What lines of the data hold the string "generalizing"? Copy them all.

[Opening Input for this task section]

-- ==== Sys2Proof/Laws/CellarMem.lean ====
section
/-! SUPPORT. What the operations of the Cellar and of the Loft memory do to the bytes: most leave all of DRAM as it is; the ones that store keep the
canonical form. -/

namespace Sys2Proof.Machine

variable {c : Cellar} {l : Loft}

@[simp] theorem Cellar.takeMap_mem : c.takeMap.mem = c.mem := by
  unfold Cellar.takeMap; split <;> rfl
@[simp] theorem Cellar.restartRings_mem {n : Nat} : (c.restartRings n).mem = c.mem := rfl
@[simp] theorem Cellar.countGrant_mem {n : Nat} : (c.countGrant n).mem = c.mem := by
  unfold Cellar.countGrant; dsimp only; split
  · rfl
  · dsimp only; split <;> rfl
@[simp] theorem Cellar.advanceScrub_mem {n : Nat} : (c.advanceScrub n).mem = c.mem := by
  unfold Cellar.advanceScrub; extract_lets late; split <;> rfl
@[simp] theorem Cellar.payRefresh_mem : c.payRefresh.mem = c.mem := rfl
@[simp] theorem Cellar.judgePanic_mem {n : Nat} : (c.judgePanic n).mem = c.mem := by
  unfold Cellar.judgePanic; split
  · rfl
  · extract_lets q lv on off q1 c1 c2; split <;> rfl
@[simp] theorem Cellar.request_mem {n : Nat} {r : PortRequest} : (c.request n r).mem = c.mem := by
  unfold Cellar.request; rw [Cellar.judgePanic_mem]
@[simp] theorem Cellar.enterBank_mem {r : BankRequest} : (c.enterBank r).mem = c.mem := rfl
@[simp] theorem Cellar.bumpCorrected_mem {a b : Nat} : (c.bumpCorrected a b).mem = c.mem := rfl
@[simp] theorem Cellar.setRing_mem {p5 : Bool} {r : Ring} : (c.setRing p5 r).mem = c.mem := by
  unfold Cellar.setRing; split <;> rfl

@[simp] theorem Cellar.drainBanks_mem {n : Nat} : (Cellar.drainBanks n c).mem = c.mem := by
  induction n generalizing c with
  | zero => rfl
  | succ n ih =>
    unfold Cellar.drainBanks
    split
    · rfl
    · exact ih

@[simp] theorem Cellar.defaultMap_mem : c.defaultMap.mem = c.mem := by
  unfold Cellar.defaultMap; dsimp only; rw [Cellar.takeMap_mem]
@[simp] theorem Cellar.describe_mem {w : Word} : (c.describe w).mem = c.mem := by
  unfold Cellar.describe; dsimp only; split
  · rw [Cellar.defaultMap_mem]
  · rfl
theorem Cellar.foldRequest_mem {α : Type} {l : List α} {p : Nat} {f : α → PortRequest} : (l.foldl (fun c x => c.request p (f x)) c).mem = c.mem := by
  induction l generalizing c with
  | nil => rfl
  | cons x l ih => rw [List.foldl_cons, ih, Cellar.request_mem]

theorem Cellar.store_wf {a : Nat} {bs : List Byte} (h : Mem.wf 0 c.mem = true) : Mem.wf 0 (c.store a bs).mem = true := Mem.wf_writeN h
theorem Cellar.invertSymbols_wf {a : Nat} (h : Mem.wf 0 c.mem = true) : Mem.wf 0 (c.invertSymbols a).mem = true := Mem.wf_writeN h
theorem Cellar.storeRing_wf {p5 : Bool} {p : Nat} {bs : List Byte} (h : Mem.wf 0 c.mem = true) : Mem.wf 0 (c.storeRing p5 p bs).mem = true := by
  unfold Cellar.storeRing; exact Cellar.store_wf (Cellar.store_wf h)
theorem Cellar.openFrame_wf {p5 : Bool} {row : StoredRow} {b : Nat} (h : Mem.wf 0 c.mem = true) : Mem.wf 0 (c.openFrame p5 row b).mem = true := by
  unfold Cellar.openFrame; extract_lets r r1 e c1
  repeat' split
  all_goals first
    | (rw [Cellar.setRing_mem]; exact h)
    | (apply Cellar.store_wf; rw [Cellar.setRing_mem]; exact h)
theorem Cellar.countOverruns_mem {p n : Nat} : (c.countOverruns p n).mem = c.mem := by unfold Cellar.countOverruns; split <;> rfl
theorem Cellar.markOverrun_wf {p5 : Bool} {p f : Nat} {bs : List Byte} (h : Mem.wf 0 c.mem = true) : Mem.wf 0 (c.markOverrun p5 p f bs).1.mem = true := by
  unfold Cellar.markOverrun; dsimp only
  split
  · exact Cellar.storeRing_wf h
  · split
    · apply Cellar.store_wf; rw [Cellar.setRing_mem]; exact h
    · exact h
theorem Cellar.endRow_wf {p5 : Bool} {row : StoredRow} {n : Nat} (h : Mem.wf 0 c.mem = true) : Mem.wf 0 (c.endRow p5 row n).1.mem = true := by
  unfold Cellar.endRow; dsimp only
  rw [Cellar.countOverruns_mem]
  split
  · exact Cellar.markOverrun_wf (by rw [Cellar.setRing_mem]; exact h)
  · rw [Cellar.setRing_mem]; exact h
theorem Cellar.foldMark_wf {p5 : Bool} {rs : List RingRow} {n : Nat} (h : Mem.wf 0 c.mem = true) :
    Mem.wf 0 (rs.foldl (fun (d, n) x => let (e, m) := d.markOverrun p5 x.p x.frame (d.readRing p5 x.p 64); (e, n + m)) (c, n)).1.mem = true := by
  induction rs generalizing c n with
  | nil => exact h
  | cons r rs ih => exact ih (Cellar.markOverrun_wf h)
theorem Cellar.loseRows_wf {p5 : Bool} (h : Mem.wf 0 c.mem = true) : Mem.wf 0 (c.loseRows p5).1.mem = true := by
  unfold Cellar.loseRows; dsimp only
  apply Cellar.foldMark_wf; rw [Cellar.setRing_mem]; exact h
theorem Cellar.blockReset_wf (h : Mem.wf 0 c.mem = true) : Mem.wf 0 c.blockReset.1.mem = true := by
  unfold Cellar.blockReset; dsimp only
  rw [Cellar.countOverruns_mem, Cellar.countOverruns_mem]
  exact Cellar.loseRows_wf (Cellar.loseRows_wf h)

theorem Loft.write_wf {a : Nat} {bs : List Byte} (h : Mem.wf 0 l.landing = true) : Mem.wf 0 (l.write a bs).landing = true := Mem.wf_writeN h
theorem Loft.clearPage_wf {z : Zone} (h : Mem.wf 0 l.landing = true) : Mem.wf 0 (l.clearPage z).landing = true := by
  unfold Loft.clearPage
  dsimp only
  split
  · exact Mem.wf_clearRange h
  · exact h
@[simp] theorem Loft.halt_landing : l.halt.landing = l.landing := rfl
theorem Loft.foldFst_wf {α : Type} {es : List α} {f : Loft × Nat → α → Loft × Nat} {x : Loft × Nat} (h : Mem.wf 0 x.1.landing = true)
    (hf : ∀ y e, Mem.wf 0 y.1.landing = true → Mem.wf 0 (f y e).1.landing = true) : Mem.wf 0 (es.foldl f x).1.landing = true := by
  induction es generalizing x with
  | nil => exact h
  | cons e es ih => exact ih (hf _ _ h)
theorem Loft.packStore_wf (h : Mem.wf 0 l.landing = true) : Mem.wf 0 l.packStore.1.landing = true := by
  unfold Loft.packStore
  apply Loft.foldFst_wf
  · exact Mem.wf_clearRange h
  · intro y e hy; exact Loft.write_wf hy
theorem Loft.storePlace_wf {n : Nat} {x : Loft × Nat} (h : Mem.wf 0 l.landing = true) (hx : l.storePlace n = some x) : Mem.wf 0 x.1.landing = true := by
  unfold Loft.storePlace at hx
  split at hx
  · cases hx; exact h
  · dsimp only at hx
    split at hx
    · cases hx; exact Loft.packStore_wf h
    · cases hx

end Sys2Proof.Machine
end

[Closing Input for this task section]

_Exercise response_.
  induction n generalizing c with
  induction l generalizing c with
  induction rs generalizing c n with
  induction es generalizing x with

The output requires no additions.